Ex: I click a button, upload the image, click to upload and go to a folder for example: C:\ASP\sistema\imagens.

html asp

  • So I guess you just want to choose the destination folder. I found this, take a look. http://www.aurigma.com/docs/iu7/uploading-folders-in-aspnet.htm

  • ASP classic is totally different from ASP.NET @Cesarmiguel, I think your comment will not help the boy...

  • Ah okok, I didn’t know :)

2 answers

2


In classic ASP you have no way to access the method Request.Form directly when you are receiving from a post with type multipart/form-data, then to interpret the data, it is necessary to parse the information sent, a project that can help you is the Pure ASP Upload which will help you in this task, or else you can install components on your server like the ASP Upload that will add a class that allows you to interpret this type of form and save its contents to the server.
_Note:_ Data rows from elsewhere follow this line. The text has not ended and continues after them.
-- ==== Sys2Proof/Laws/Store.lean ====
section
/-! SUPPORT. What the operations of the message store can do: they keep a sound state sound, and touch nothing outside the radio. -/

namespace Sys2Proof.Machine

@[simp] theorem HostLink.post_sound {h : HostLink} (k event fields) (s : h.Sound) : (h.post k event fields).Sound := by
  simp only [HostLink.post]
  (repeat' split) <;> simp [s]
  omega

@[simp] theorem HostLink.post_notified (h : HostLink) (k event fields) : (h.post k event fields).Notified h := by
  simp only [HostLink.post]
  (repeat' split) <;> simp [HostLink.Notified]

@[simp] theorem post_sound (k : NoticeClass) (event : Byte) (fields : List Byte) (c : Core) (s : c.Sound) : (post k event fields c).Sound := by
  simp [post, s]

@[simp] theorem post_radio (k : NoticeClass) (event : Byte) (fields : List Byte) (c : Core) : (post k event fields c).RadioOnly c := by
  simp [post, Core.RadioOnly, HostLink.Notified, DistressWatch.Unheard]

@[simp] theorem Store.update_pages (s : Store) (handle f) : (s.update handle f).pages = s.pages := rfl

@[simp] theorem Store.update_records (s : Store) (handle f) :
    (s.update handle f).records = s.records.map (fun r => if r.handle = handle then f r else r) := rfl

@[simp] theorem Store.update_next (s : Store) (handle f) : (s.update handle f).nextHandle = s.nextHandle := rfl

@[simp] theorem updateRecord_sound (handle : Nat) (f : Record → Record) (c : Core) (s : c.Sound)
    (hf : ∀ r, (f r).handle = r.handle ∧ (f r).kind = r.kind ∧ ((f r).state = .draft → r.state = .draft)) :
    (updateRecord handle f c).Sound := by
  have := s.apart.one handle f hf
  simp (maxDischargeDepth := 24) [updateRecord, s, this]

@[simp] theorem updateRecord_radio (handle : Nat) (f : Record → Record) (c : Core) : (updateRecord handle f c).RadioOnly c := by
  simp only [updateRecord]
  (repeat' split) <;> simp [Core.RadioOnly, HostLink.Notified, DistressWatch.Unheard]

/-! ### New handles (R56) -/

/-- The handle `k` places after a handle, 255 followed by 1. -/
theorem handleAfter_place (h k : Nat) (hk : 1 ≤ h ∧ h ≤ 255) :
    (handleAfter h - 1 + k) % 255 = (h - 1 + (k + 1)) % 255 ∧ 1 ≤ handleAfter h ∧ handleAfter h ≤ 255 := by
  unfold handleAfter; split <;> omega

theorem freeHandle_or (l : List Record) (fuel : Nat) : ∀ h, 1 ≤ h ∧ h ≤ 255 →
    (1 ≤ freeHandle l fuel h ∧ freeHandle l fuel h ≤ 255) ∧
    (freeHandle l fuel h ∉ l.map Record.handle ∨ ∀ k < fuel, (h - 1 + k) % 255 + 1 ∈ l.map Record.handle) := by
  induction fuel with
  | zero => intro h hh; exact ⟨hh, Or.inr (by simp)⟩
  | succ n ih =>
    intro h hh
    simp only [freeHandle]
    split
    · rename_i hin
      obtain ⟨i1, i2⟩ := ih (handleAfter h) (handleAfter_place h 0 hh).2
      refine ⟨i1, i2.imp id (fun hk k hlt => ?_)⟩
      cases k with
      | zero =>
        have : (h - 1 + 0) % 255 + 1 = h := by omega
        rw [this]; simpa using hin
      | succ k => rw [← (handleAfter_place h k hh).1]; exact hk k (by omega)
    · rename_i hin
      refine ⟨hh, Or.inl ?_⟩
      simpa using hin

/-- The handle a creation gives is held by no record (R56). -/
theorem newHandle_free {s : Store} (a : RecordsApart s.records s.nextHandle) :
    (1 ≤ s.newHandle ∧ s.newHandle ≤ 255) ∧ s.newHandle ∉ s.records.map Record.handle := by
  obtain ⟨h1, h2⟩ := freeHandle_or s.records 255 s.nextHandle a.next
  refine ⟨h1, h2.resolve_right (fun hall => ?_)⟩
  have hinj : Set.InjOn (fun k => (s.nextHandle - 1 + k) % 255 + 1) (Finset.range 65 : Set Nat) := by
    intro x hx y hy hxy
    simp at hx hy hxy
    omega
  have hsub : (Finset.range 65).image (fun k => (s.nextHandle - 1 + k) % 255 + 1) ⊆
      (s.records.map Record.handle).toFinset := by
    intro x hx
    obtain ⟨k, hk, rfl⟩ := Finset.mem_image.mp hx
    simp only [List.mem_toFinset]
    exact hall k (by simp at hk; omega)
  have hcard := Finset.card_le_card hsub
  rw [Finset.card_image_of_injOn hinj] at hcard
  have := List.toFinset_card_le (s.records.map Record.handle)
  have := a.slots
  simp at *; omega

theorem handleAfter_le {h : Nat} (hh : 1 ≤ h ∧ h ≤ 255) : 1 ≤ handleAfter h ∧ handleAfter h ≤ 255 :=
  (handleAfter_place h 0 hh).2

/-- A new record with a handle of its own keeps the records apart, when a slot is free and it is no second draft. -/
theorem RecordsApart.append {l : List Record} {n m : Nat} (a : RecordsApart l n) (r : Record) (hlen : l.length < 64)
    (hr : 1 ≤ r.handle ∧ r.handle ≤ 255) (hfree : r.handle ∉ l.map Record.handle) (hm : 1 ≤ m ∧ m ≤ 255)
    (hd : r.state = .draft → r.kind = .outReport ∧ ∀ x ∈ l, x.state ≠ .draft) : RecordsApart (l ++ [r]) m := by
  refine ⟨by simp; omega, ?_, ?_, hm, ?_, ?_⟩
  · rw [List.map_append]
    refine List.nodup_append.mpr ⟨a.handles, by simp, ?_⟩
    intro x hx y hy hxy
    rw [List.map_cons, List.map_nil, List.mem_singleton] at hy
    exact hfree (by rw [← hy, ← hxy]; exact hx)
  · intro x hx
    rcases List.mem_append.mp hx with hx | hx
    · exact a.range x hx
    · exact List.mem_singleton.mp hx ▸ hr
  · intro x hx y hy h1 h2
    rcases List.mem_append.mp hx with hx | hx <;> rcases List.mem_append.mp hy with hy | hy
    · exact a.draft x hx y hy h1 h2
    · exact absurd h1 ((hd (List.mem_singleton.mp hy ▸ h2)).2 x hx)
    · exact absurd h2 ((hd (List.mem_singleton.mp hx ▸ h1)).2 y hy)
    · rw [List.mem_singleton.mp hx, List.mem_singleton.mp hy]
  · intro x hx h1
    rcases List.mem_append.mp hx with hx | hx
    · exact a.report x hx h1
    · have := (hd (List.mem_singleton.mp hx ▸ h1)).1; rw [List.mem_singleton.mp hx]; exact this

theorem createRecord_sound (e : Env) (kind : RecordKind) (state : RecordState) (f : Record → Record) (c : Core)
    (s : c.Sound) (hlen : c.store.records.length < 64)
    (hf : ∀ r, (f r).handle = r.handle ∧ (f r).kind = r.kind ∧ (f r).state = r.state)
    (hd : state = .draft → kind = .outReport ∧ ∀ x ∈ c.store.records, x.state ≠ .draft) :
    (createRecord e kind state f c).Sound := by
  obtain ⟨h1, h2⟩ := newHandle_free s.apart
  have := s.apart.append (m := handleAfter c.store.newHandle)
    (f (Record.fresh c.store.newHandle kind state (stampNow e.clock))) hlen
    (by rw [(hf _).1]; exact h1) (by rw [(hf _).1]; exact h2) (handleAfter_le h1)
    (by rw [(hf _).2.2, (hf _).2.1]; exact hd)
  simp (maxDischargeDepth := 24) [createRecord, s, this]

@[simp] theorem createRecord_radio (e : Env) (kind : RecordKind) (state : RecordState) (f : Record → Record) (c : Core) : (createRecord e kind state f c).RadioOnly c := by
  simp only [createRecord]
  (repeat' split) <;> simp [Core.RadioOnly, HostLink.Notified, DistressWatch.Unheard]

@[simp] theorem forgetCopy_length (handle : Nat) (l : List HeardEntry) : (forgetCopy handle l).length = l.length := by
  simp [forgetCopy]

@[simp] theorem freeRecord_sound (handle : Nat) (c : Core) (s : c.Sound) : (freeRecord handle c).Sound := by
  simp only [freeRecord]
  (repeat' split) <;> simp (maxDischargeDepth := 24) [s]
This code is written in VB5, so if your server is not up to date with VB, you will need to update it to work.

Pure ASP Upload source code:

<%
'***************************************
' File:   Upload.asp
' Author: Jacob "Beezle" Gilley
' Email:  [email protected]
' Date:   12/07/2000
' Comments: The code for the Upload, CByteString, 
'           CWideString subroutines was originally 
'           written by Philippe Collignon...or so 
'           he claims. Also, I am not responsible
'           for any ill effects this script may
'           cause and provide this script "AS IS".
'           Enjoy!
'****************************************

Class FileUploader
    Public  Files
    Private mcolFormElem

    Private Sub Class_Initialize()
        Set Files = Server.CreateObject("Scripting.Dictionary")
        Set mcolFormElem = Server.CreateObject("Scripting.Dictionary")
    End Sub

    Private Sub Class_Terminate()
        If IsObject(Files) Then
            Files.RemoveAll()
            Set Files = Nothing
        End If
        If IsObject(mcolFormElem) Then
            mcolFormElem.RemoveAll()
            Set mcolFormElem = Nothing
        End If
    End Sub

    Public Property Get Form(sIndex)
        Form = ""
        If mcolFormElem.Exists(LCase(sIndex)) Then Form = mcolFormElem.Item(LCase(sIndex))
    End Property

    Public Default Sub Upload()
        Dim biData, sInputName
        Dim nPosBegin, nPosEnd, nPos, vDataBounds, nDataBoundPos
        Dim nPosFile, nPosBound

        biData = Request.BinaryRead(Request.TotalBytes)
        nPosBegin = 1
        nPosEnd = InstrB(nPosBegin, biData, CByteString(Chr(13)))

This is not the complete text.